Sonar images can deceive even those who interpret them for a
living. Elongated boulders look like submarines; outcrops resemble
ship's prows.
"It's a rocky seascape," said Art Wright, survey manager for
Williamson. "We went over the areas several times to differentiate
between rock and ship and look at things from three to four different
aspects."
They looked first for the Japanese destroyer Arare, sunk by the
U.S. submarine Growler, to test the sonar and see what a known wreck
would look like against the seafloor. The sonar captured shapes that
appeared to be two halves of the Arare, Mr. Wright said.
There were several false "eureka" moments, Mr. Lowney said.
"We put down the sonar, and I thought I saw two destroyers and got
excited," he said ruefully. "After that point, I stopped jumping to
conclusions."
In mid-August, the sonar picked up a 290-foot-long object with the
sharp angles and jutting shadows of something man-made wedged into a
terrace on the steep underwater slope of the volcano.
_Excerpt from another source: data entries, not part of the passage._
-- ==== Sys2Proof/Config.lean ====
section
/-!
DEFINITION. What is fixed for this machine: the implementation parameters of R6, and the one free value (the
environment's random bytes). The parameters a test could show wrong (the font bytes, the order of result and flag)
are definitions of Machine/Font.lean and Machine/Flags.lean, where a repair may mend them.
-/

namespace Sys2Proof.Config

/-- MEM_SIZE: addresses 0 to 4095 (R6, R50). -/
abbrev memSize : Nat := 4096

/-- NREG: general registers V0 to VF (R6, R20). -/
abbrev numRegs : Nat := 16

/-- FLAG_REG: VF, register 15 (R6, R21). -/
abbrev flagReg : Fin 16 := 15

/-- STACK_DEPTH: slots of the call stack (R6, R31). -/
abbrev stackDepth : Nat := 16

/-- NKEYS: keys of the keypad (R6, R38). -/
abbrev numKeys : Nat := 16

/-- FB_W: columns of the framebuffer (R6, R37). -/
abbrev fbWidth : Nat := 64

/-- FB_H: rows of the framebuffer (R6, R37). -/
abbrev fbHeight : Nat := 32

/-- FONT_BASE: where the font table lies (R6, R61). -/
abbrev fontBase : Nat := 0x050

/-- FONT_LEN: 16 glyphs of 5 bytes (R6, R62). -/
abbrev fontLen : Nat := 80

/-- PROG_START: where the program region starts and PC points after reset (R6, R61, R243). -/
abbrev progStart : Nat := 0x200

/-- ROM_MAX: the largest loadable ROM (R6). -/
abbrev romMax : Nat := 3584

/-- The parameter RESET_UPD of decision D12, at the spec's default: UPD is 0 after reset (R36, R240). -/
abbrev resetUpd : Bool := false

/-- The parameter VF_ORDER of decision D5: which of the two writes of a flag-writing instruction comes last. -/
inductive VfOrder
  | flagLast
  | resultLast
  deriving DecidableEq, Repr

/-- FREE VALUE (R41, R132, decision D2; log 9): the environment's random byte for draw number `n`, where the host has
supplied none. It has no body, so nothing can be proved of any of its values, nor of two of them together. -/
opaque randomByte : Nat → Byte

end Sys2Proof.Config
end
The Grunion, however, was 312 feet long. The Williamson team
believes the bow may have plowed beneath a mat of thick sediment, hence
the apparent shortage of about 20 feet. Skid marks show the vessel slid
to rest about 1,000 meters from the surface, Mr. Wright said. Over the
years, earthquakes along the tectonic subduction zone could have piled
on more debris, he said.
Mr. Wright, a retired Navy captain who has worked with Williamson
since 1986, is 95 percent sure the shadowy images are those of the
vanished sub. The Grunion is the only known sunken vessel in the area,
and the sonar captured the distinct outline of a submarine conning
tower, he said.
"If our target is not the Grunion, where is she?" Mr. Wright said.
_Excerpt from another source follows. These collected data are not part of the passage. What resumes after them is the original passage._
/-! ### `setPc` -/

@[simp] theorem State.setPc_v (s : State) (w : Word) : (s.setPc w).v = s.v := rfl
@[simp] theorem State.setPc_i (s : State) (w : Word) : (s.setPc w).i = s.i := rfl
@[simp] theorem State.setPc_sp (s : State) (w : Word) : (s.setPc w).sp = s.sp := rfl
@[simp] theorem State.setPc_stack (s : State) (w : Word) : (s.setPc w).stack = s.stack := rfl
@[simp] theorem State.setPc_dt (s : State) (w : Word) : (s.setPc w).dt = s.dt := rfl
@[simp] theorem State.setPc_st (s : State) (w : Word) : (s.setPc w).st = s.st := rfl
@[simp] theorem State.setPc_fb (s : State) (w : Word) : (s.setPc w).fb = s.fb := rfl
@[simp] theorem State.setPc_upd (s : State) (w : Word) : (s.setPc w).upd = s.upd := rfl
@[simp] theorem State.setPc_key (s : State) (w : Word) : (s.setPc w).key = s.key := rfl
@[simp] theorem State.setPc_mem (s : State) (w : Word) : (s.setPc w).mem = s.mem := rfl
@[simp] theorem State.setPc_rndIn (s : State) (w : Word) : (s.setPc w).rndIn = s.rndIn := rfl
@[simp] theorem State.setPc_draws (s : State) (w : Word) : (s.setPc w).draws = s.draws := rfl
@[simp] theorem State.setPc_reg (s : State) (w : Word) (k : Fin 16) : (s.setPc w).reg k = s.reg k := rfl
@[simp] theorem State.setPc_pc (s : State) (w : Word) : (s.setPc w).pc = w := rfl

/-! ### `advance` -/

@[simp] theorem State.advance_v (s : State) : s.advance.v = s.v := rfl
@[simp] theorem State.advance_i (s : State) : s.advance.i = s.i := rfl
@[simp] theorem State.advance_sp (s : State) : s.advance.sp = s.sp := rfl
@[simp] theorem State.advance_stack (s : State) : s.advance.stack = s.stack := rfl
@[simp] theorem State.advance_dt (s : State) : s.advance.dt = s.dt := rfl
@[simp] theorem State.advance_st (s : State) : s.advance.st = s.st := rfl
@[simp] theorem State.advance_fb (s : State) : s.advance.fb = s.fb := rfl
@[simp] theorem State.advance_upd (s : State) : s.advance.upd = s.upd := rfl
@[simp] theorem State.advance_key (s : State) : s.advance.key = s.key := rfl
@[simp] theorem State.advance_mem (s : State) : s.advance.mem = s.mem := rfl
@[simp] theorem State.advance_rndIn (s : State) : s.advance.rndIn = s.rndIn := rfl
@[simp] theorem State.advance_draws (s : State) : s.advance.draws = s.draws := rfl
@[simp] theorem State.advance_reg (s : State) (k : Fin 16) : s.advance.reg k = s.reg k := rfl
@[simp] theorem State.advance_pc (s : State) : s.advance.pc = s.pc + 2#16 := rfl

/-! ### `rewind` -/

@[simp] theorem State.rewind_v (s : State) : s.rewind.v = s.v := rfl
@[simp] theorem State.rewind_i (s : State) : s.rewind.i = s.i := rfl
@[simp] theorem State.rewind_sp (s : State) : s.rewind.sp = s.sp := rfl
@[simp] theorem State.rewind_stack (s : State) : s.rewind.stack = s.stack := rfl
@[simp] theorem State.rewind_dt (s : State) : s.rewind.dt = s.dt := rfl
@[simp] theorem State.rewind_st (s : State) : s.rewind.st = s.st := rfl
@[simp] theorem State.rewind_fb (s : State) : s.rewind.fb = s.fb := rfl
@[simp] theorem State.rewind_upd (s : State) : s.rewind.upd = s.upd := rfl
@[simp] theorem State.rewind_key (s : State) : s.rewind.key = s.key := rfl
@[simp] theorem State.rewind_mem (s : State) : s.rewind.mem = s.mem := rfl
@[simp] theorem State.rewind_rndIn (s : State) : s.rewind.rndIn = s.rndIn := rfl
@[simp] theorem State.rewind_draws (s : State) : s.rewind.draws = s.draws := rfl
@[simp] theorem State.rewind_reg (s : State) (k : Fin 16) : s.rewind.reg k = s.reg k := rfl
@[simp] theorem State.rewind_pc (s : State) : s.rewind.pc = s.pc - 2#16 := rfl

/-! ### `setDt` -/

@[simp] theorem State.setDt_v (s : State) (b : Byte) : (s.setDt b).v = s.v := rfl
@[simp] theorem State.setDt_i (s : State) (b : Byte) : (s.setDt b).i = s.i := rfl
@[simp] theorem State.setDt_pc (s : State) (b : Byte) : (s.setDt b).pc = s.pc := rfl
@[simp] theorem State.setDt_sp (s : State) (b : Byte) : (s.setDt b).sp = s.sp := rfl
@[simp] theorem State.setDt_stack (s : State) (b : Byte) : (s.setDt b).stack = s.stack := rfl
@[simp] theorem State.setDt_st (s : State) (b : Byte) : (s.setDt b).st = s.st := rfl
@[simp] theorem State.setDt_fb (s : State) (b : Byte) : (s.setDt b).fb = s.fb := rfl
@[simp] theorem State.setDt_upd (s : State) (b : Byte) : (s.setDt b).upd = s.upd := rfl
@[simp] theorem State.setDt_key (s : State) (b : Byte) : (s.setDt b).key = s.key := rfl
@[simp] theorem State.setDt_mem (s : State) (b : Byte) : (s.setDt b).mem = s.mem := rfl
@[simp] theorem State.setDt_rndIn (s : State) (b : Byte) : (s.setDt b).rndIn = s.rndIn := rfl
@[simp] theorem State.setDt_draws (s : State) (b : Byte) : (s.setDt b).draws = s.draws := rfl
@[simp] theorem State.setDt_reg (s : State) (b : Byte) (k : Fin 16) : (s.setDt b).reg k = s.reg k := rfl
@[simp] theorem State.setDt_dt (s : State) (b : Byte) : (s.setDt b).dt = b := rfl

/-! ### `setSt` -/

@[simp] theorem State.setSt_v (s : State) (b : Byte) : (s.setSt b).v = s.v := rfl
@[simp] theorem State.setSt_i (s : State) (b : Byte) : (s.setSt b).i = s.i := rfl
@[simp] theorem State.setSt_pc (s : State) (b : Byte) : (s.setSt b).pc = s.pc := rfl
@[simp] theorem State.setSt_sp (s : State) (b : Byte) : (s.setSt b).sp = s.sp := rfl
@[simp] theorem State.setSt_stack (s : State) (b : Byte) : (s.setSt b).stack = s.stack := rfl
@[simp] theorem State.setSt_dt (s : State) (b : Byte) : (s.setSt b).dt = s.dt := rfl
@[simp] theorem State.setSt_fb (s : State) (b : Byte) : (s.setSt b).fb = s.fb := rfl
@[simp] theorem State.setSt_upd (s : State) (b : Byte) : (s.setSt b).upd = s.upd := rfl
@[simp] theorem State.setSt_key (s : State) (b : Byte) : (s.setSt b).key = s.key := rfl
@[simp] theorem State.setSt_mem (s : State) (b : Byte) : (s.setSt b).mem = s.mem := rfl
@[simp] theorem State.setSt_rndIn (s : State) (b : Byte) : (s.setSt b).rndIn = s.rndIn := rfl
@[simp] theorem State.setSt_draws (s : State) (b : Byte) : (s.setSt b).draws = s.draws := rfl
@[simp] theorem State.setSt_reg (s : State) (b : Byte) (k : Fin 16) : (s.setSt b).reg k = s.reg k := rfl
@[simp] theorem State.setSt_st (s : State) (b : Byte) : (s.setSt b).st = b := rfl

/-! ### `setMem` -/

@[simp] theorem State.setMem_v (s : State) (m : Memory) : (s.setMem m).v = s.v := rfl
@[simp] theorem State.setMem_i (s : State) (m : Memory) : (s.setMem m).i = s.i := rfl
@[simp] theorem State.setMem_pc (s : State) (m : Memory) : (s.setMem m).pc = s.pc := rfl
@[simp] theorem State.setMem_sp (s : State) (m : Memory) : (s.setMem m).sp = s.sp := rfl
@[simp] theorem State.setMem_stack (s : State) (m : Memory) : (s.setMem m).stack = s.stack := rfl
@[simp] theorem State.setMem_dt (s : State) (m : Memory) : (s.setMem m).dt = s.dt := rfl
@[simp] theorem State.setMem_st (s : State) (m : Memory) : (s.setMem m).st = s.st := rfl
@[simp] theorem State.setMem_fb (s : State) (m : Memory) : (s.setMem m).fb = s.fb := rfl
@[simp] theorem State.setMem_upd (s : State) (m : Memory) : (s.setMem m).upd = s.upd := rfl
@[simp] theorem State.setMem_key (s : State) (m : Memory) : (s.setMem m).key = s.key := rfl
@[simp] theorem State.setMem_rndIn (s : State) (m : Memory) : (s.setMem m).rndIn = s.rndIn := rfl
@[simp] theorem State.setMem_draws (s : State) (m : Memory) : (s.setMem m).draws = s.draws := rfl
@[simp] theorem State.setMem_reg (s : State) (m : Memory) (k : Fin 16) : (s.setMem m).reg k = s.reg k := rfl
@[simp] theorem State.setMem_mem (s : State) (m : Memory) : (s.setMem m).mem = m := rfl

/-! ### `show` -/

@[simp] theorem State.show_v (s : State) (fb : Framebuffer) : (s.show fb).v = s.v := rfl
@[simp] theorem State.show_i (s : State) (fb : Framebuffer) : (s.show fb).i = s.i := rfl
@[simp] theorem State.show_pc (s : State) (fb : Framebuffer) : (s.show fb).pc = s.pc := rfl
@[simp] theorem State.show_sp (s : State) (fb : Framebuffer) : (s.show fb).sp = s.sp := rfl
@[simp] theorem State.show_stack (s : State) (fb : Framebuffer) : (s.show fb).stack = s.stack := rfl
@[simp] theorem State.show_dt (s : State) (fb : Framebuffer) : (s.show fb).dt = s.dt := rfl
@[simp] theorem State.show_st (s : State) (fb : Framebuffer) : (s.show fb).st = s.st := rfl
@[simp] theorem State.show_key (s : State) (fb : Framebuffer) : (s.show fb).key = s.key := rfl
@[simp] theorem State.show_mem (s : State) (fb : Framebuffer) : (s.show fb).mem = s.mem := rfl
@[simp] theorem State.show_rndIn (s : State) (fb : Framebuffer) : (s.show fb).rndIn = s.rndIn := rfl
@[simp] theorem State.show_draws (s : State) (fb : Framebuffer) : (s.show fb).draws = s.draws := rfl
@[simp] theorem State.show_reg (s : State) (fb : Framebuffer) (k : Fin 16) : (s.show fb).reg k = s.reg k := rfl

/-! ### `drawn` -/

@[simp] theorem State.drawn_v (s : State) : s.drawn.v = s.v := rfl
@[simp] theorem State.drawn_i (s : State) : s.drawn.i = s.i := rfl
@[simp] theorem State.drawn_pc (s : State) : s.drawn.pc = s.pc := rfl
@[simp] theorem State.drawn_sp (s : State) : s.drawn.sp = s.sp := rfl
@[simp] theorem State.drawn_stack (s : State) : s.drawn.stack = s.stack := rfl
@[simp] theorem State.drawn_dt (s : State) : s.drawn.dt = s.dt := rfl
@[simp] theorem State.drawn_st (s : State) : s.drawn.st = s.st := rfl
@[simp] theorem State.drawn_fb (s : State) : s.drawn.fb = s.fb := rfl
@[simp] theorem State.drawn_upd (s : State) : s.drawn.upd = s.upd := rfl
@[simp] theorem State.drawn_key (s : State) : s.drawn.key = s.key := rfl
@[simp] theorem State.drawn_mem (s : State) : s.drawn.mem = s.mem := rfl
@[simp] theorem State.drawn_reg (s : State) (k : Fin 16) : s.drawn.reg k = s.reg k := rfl

/-! ### `setFlag` -/

@[simp] theorem State.setFlag_i (s : State) (c : Bool) : (s.setFlag c).i = s.i := rfl
@[simp] theorem State.setFlag_pc (s : State) (c : Bool) : (s.setFlag c).pc = s.pc := rfl
@[simp] theorem State.setFlag_sp (s : State) (c : Bool) : (s.setFlag c).sp = s.sp := rfl
@[simp] theorem State.setFlag_stack (s : State) (c : Bool) : (s.setFlag c).stack = s.stack := rfl
@[simp] theorem State.setFlag_dt (s : State) (c : Bool) : (s.setFlag c).dt = s.dt := rfl
@[simp] theorem State.setFlag_st (s : State) (c : Bool) : (s.setFlag c).st = s.st := rfl
@[simp] theorem State.setFlag_fb (s : State) (c : Bool) : (s.setFlag c).fb = s.fb := rfl
@[simp] theorem State.setFlag_upd (s : State) (c : Bool) : (s.setFlag c).upd = s.upd := rfl
@[simp] theorem State.setFlag_key (s : State) (c : Bool) : (s.setFlag c).key = s.key := rfl
@[simp] theorem State.setFlag_mem (s : State) (c : Bool) : (s.setFlag c).mem = s.mem := rfl
@[simp] theorem State.setFlag_rndIn (s : State) (c : Bool) : (s.setFlag c).rndIn = s.rndIn := rfl
@[simp] theorem State.setFlag_draws (s : State) (c : Bool) : (s.setFlag c).draws = s.draws := rfl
The Abeles remain circumspect about the find, saying they need more
proof of the vessel's identity.
"Although it's very encouraging at the moment, it's dangerous to
say, 'Absolutely, we have it,'" Bruce Abele said in August during a
brief stop in Anchorage after the three met the crew of the Aquila on
Adak, 275 miles east of Kiska.
But they have enough faith in the wreck to send out a second
expedition next summer, this time with a remote-controlled underwater
camera to identify the vessel and try to reconstruct her sinking.